As expected, the average r 2 values decreased with increasing distance between pairwise SNPs for all the studied populations (Figure 3 and Supplementary Table S4). The values for IRI, ANA, EGY, and PAK were 0.367, 0.441, 0.411, and 0.432, respectively, for distances less than 10 Kb and 0.16, 0.24, 0.24, and 0.21, respectively, for distances less than 100Kb, which reduced rapidly to 0.018, 0.042, 0.059 and 0.024 (respectively) for a distance between markers of 1 Mb (Figure 3 and Supplementary Table S4). In all the populations, the LD then remained constant for distances greater than 2 Mb to the longest distance considered (15 Mb) (Supplementary Table S4). The LD decayed slowly in EGY and ANA and in individual Iranian and Pakistani breeds. The highest LD, especially at longer distances, was seen MAZ and KUN. This may be due to the rapid decline of these populations in more recent generations. The effect of correcting r 2 was smaller (6–20 percent) for distances <10 kb and increased to more than 50 percent for distances >1 Mb and to 70–80 percent for distances >10 Mb. This suggests that r 2 values are more affected at longer distances by population size (Supplementary Table S4). Comparing the LD for individual Iran populations (AZI, KHU, and MAZ) obtained here with Mokhber et al. (2019a), which used a larger sample size (more than 200), LD estimates at >100 Kb were similar, whereas at greater distances, the results were significantly different.

FIGURE 3

LD decay for increasing distance (Mb) for IRI, ANA, EGY, and PAK water buffalo populations.

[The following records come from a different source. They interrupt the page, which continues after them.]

-- ==== Sys2Proof/Machine/Operands.lean ====
section
/-! DEFINITION. The operand forms of FXD: bytes and bits of a payload, whole-byte items, bit fields, signed readings,
sentinels (spec/00_scope.md R8 to R12, spec/43_unpack_primitives.md). -/

namespace Sys2Proof.Machine

/-! ## Bytes (R10, R48) -/

/-- R10: big-endian assembly, on top of `acc`. -/
def beFrom (acc : Nat) : List Byte → Nat
  | [] => acc
  | b :: rest => beFrom (acc * 256 + b.toNat) rest

/-- R10: `be(b0, b1, ...)`, the first byte the most significant. -/
def be (bs : List Byte) : Nat := beFrom 0 bs

/-- R48, R53: `n` bytes at index `a`, big-endian, or MalformedPayload past the end. -/
def memRead (p : List Byte) (a n : Nat) : Bu Nat :=
  if a + n ≤ p.length then .ok (be ((p.drop a).take n)) else .malformed

/-! ## Bits (R11, R49, R158) -/

/-- R11: the bit at offset `k`, most significant bit of the first byte first; 0 or 1. -/
def bitAt (p : List Byte) (k : Nat) : Nat :=
  if (p.getD (k / 8) 0).getLsbD (7 - k % 8) then 1 else 0

/-- R158: `sum over i = 0 .. n-1 of bit(p, off + i) * 2^(n-1-i)`, its first term first. -/
def bitSum (p : List Byte) (off : Nat) : Nat → Nat
  | 0 => 0
  | n + 1 => bitAt p off * 2 ^ n + bitSum p (off + 1) n

/-- R158: `EXTRACT(p, off, n)`; refused outside widths 1 to 32 (R160). -/
def extract (p : List Byte) (off n : Nat) : Bu Nat :=
  if widthOk n then
    if off + n ≤ 8 * p.length then .ok (bitSum p off n) else .malformed
  else .refuse .widthOutOfRange

/-- R159: the byte-granular form, one to five bytes shifted and masked. -/
def extractBytes (p : List Byte) (off n : Nat) : Nat :=
  let first := off / 8
  let last := (off + n - 1) / 8
  let acc := be ((p.drop first).take (last - first + 1))
  (acc >>> (7 - (off + n - 1) % 8)) &&& (2 ^ n - 1)

/-- `bit(p, k) <- x`. -/
def setBit (p : List Byte) (k : Nat) (x : Bool) : List Byte :=
  p.set (k / 8)
    (if x then p.getD (k / 8) 0 ||| BitVec.twoPow 8 (7 - k % 8)
     else p.getD (k / 8) 0 &&& ~~~(BitVec.twoPow 8 (7 - k % 8)))

/-- R160: the reference bit-packer: bit `n-1-i` of `v` at offset `off + i`, every other bit as it was. -/
def packField (p : List Byte) (off : Nat) (n v : Nat) : List Byte :=
  match n with
  | 0 => p
  | m + 1 => packField (setBit p off (v.testBit m)) (off + 1) m v

/-! ## Signed readings, sentinels, scaling (R161 to R167) -/

/-- R161: `SEXT(v, w)`, refused outside its domain (D21). -/
def sext (v w : Nat) : Bu Int :=
  if 1 ≤ w && v < 2 ^ w then .ok (signExtend v w) else .refuse .sextDomain

/-- R162, R163: a sentinel test of an `n`-bit field. -/
def sentinel (signed : Bool) (v n : Nat) : Bu Bool :=
  if n = 0 then .refuse .widthOutOfRange
  else .ok (if signed then sentinelSigned v n else sentinelUnsigned v n)

/-! ## Whole-byte items (R155, R156) -/

/-- R155: `size(L)`. -/
def layoutSize : List Item → Nat
  | [] => 0
  | i :: rest => itemSize i + layoutSize rest

/-- R156: the value of an item's raw bytes; a float item is refused (U9). -/
def itemValue (i : Item) (raw : Nat) : Bu Int :=
  match i with
  | .u1 | .u2 | .u4 => .ok (raw : Int)
  | .s1 | .s2 | .s4 => sext raw (8 * itemSize i)
  | .f4 => .refuse .floatItem

/-- R155: one item at byte index `a`. -/
def itemAt (p : List Byte) (a : Nat) (i : Item) : Bu Int :=
  (memRead p a (itemSize i)).bind (itemValue i)

/-- R155: the items one after another from byte index `a`. -/
def itemsFrom (p : List Byte) (a : Nat) : List Item → Bu (List Int)
  | [] => .ok []
  | i :: rest =>
    (itemAt p a i).bind fun v => (itemsFrom p (a + itemSize i) rest).bind fun vs => .ok (v :: vs)

/-- R155: `UNPACK_FIXED(p, L)`. -/
def unpackFixed (p : List Byte) (l : List Item) : Bu (List Int) :=
  if l.contains .f4 then .refuse .floatItem
  else if p.length < layoutSize l then .malformed
  else itemsFrom p 0 l

/-- R157: `LENSEL(p, E)` over a finite map. -/
def lengthSelect {α : Type} (p : List Byte) : List (Nat × α) → Bu α
  | [] => .malformed
  | (k, x) :: rest => if p.length = k then .ok x else lengthSelect p rest

/-! ## Records and lists as values (R28, R14) -/

/-- The record of a decoder's value (R205). -/
def asRecord : Value → Bu Fields
  | .record r => .ok r
  | _ => .refuse .notARecord

/-- A list of integers as a value. -/
def intValues : List Int → Values
  | [] => .nil
  | v :: rest => .cons (.int v) (intValues rest)

/-- Raw bytes as a value (R209). -/
def byteValues : List Byte → Values
  | [] => .nil
  | b :: rest => .cons (.int b.toNat) (byteValues rest)

end Sys2Proof.Machine
end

LD decay for increasing distance (Mb) for IRI, ANA, EGY, and PAK water buffalo populations. Lu et al. (2020) calculated the rate of LD decay in Chinese river and swamp buffaloes and found that the LD of river buffaloes was higher than that of a swamp and that the rate of LD decay in swamp buffaloes was higher than for river buffaloes for all marker distances. These data reflect the stronger genetic selection in the river buffalo breeds compared with the swamp breeds. The rate of LD decay in Chinese crossbred buffaloes has been reported to be higher than in pure Mediterranean buffalo at a distance of 600 Kb (Deng et al., 2019), possibly as a result of recent cross-breeding. A similar situation is seen for cattle where the LD is higher in dairy cattle, which are under stronger selection than beef breeds (Qanbari et al., 2010). The pattern of LD in German Holstein cattle gave an r 2 of about 0.3 for a distance less than 25Kb, which decreased to 0.24 for distances of 50–75 Kb (Qanbari et al., 2010), whereas in Australian Holstein bulls, r 2 varied from 0.402 to 0.073 as the distance increased from 20 to 500 Kb (Khatkar et al., 2008). For beef cattle, where selection is less intense, the r 2 for Angus, Charolais, and crossbred beef breeds (Angus × Charolais) decreased from 0.23 to 0.19, 0.16 to 0.12, and 0.15 to 0.11, respectively, for distances 30 to 100Kb, respectively (Lu et al., 2012).

Persistency of LD Phase

PLDP was calculated from the correlation between paired SNPs at distances of 0–15 Mb. An increase in the distance led to a decrease in PLDP between breeds (see Table 3 and Supplementary Table S4). At distances less than 100Kb, PLPD in all the populations was higher than 0.95 for buffalo populations from Iran, Turkey, Egypt, and Pakistan, which decreased to between 0.7 and 0.97 at 200Kb and then reduced rapidly. However, from 500 Kb to 1 Mb, the reduction in PLPD was less than seen between 200 and 500 Kb (Table 3 and Supplementary Table S5). The PLDP within breeds from the same geographical area that formed pools was higher than the other comparisons (Supplementary Table S5).

TABLE 3

Consistency of gametic phase at given distances between IRI, ANA, EGY, and PAK water buffalo populations.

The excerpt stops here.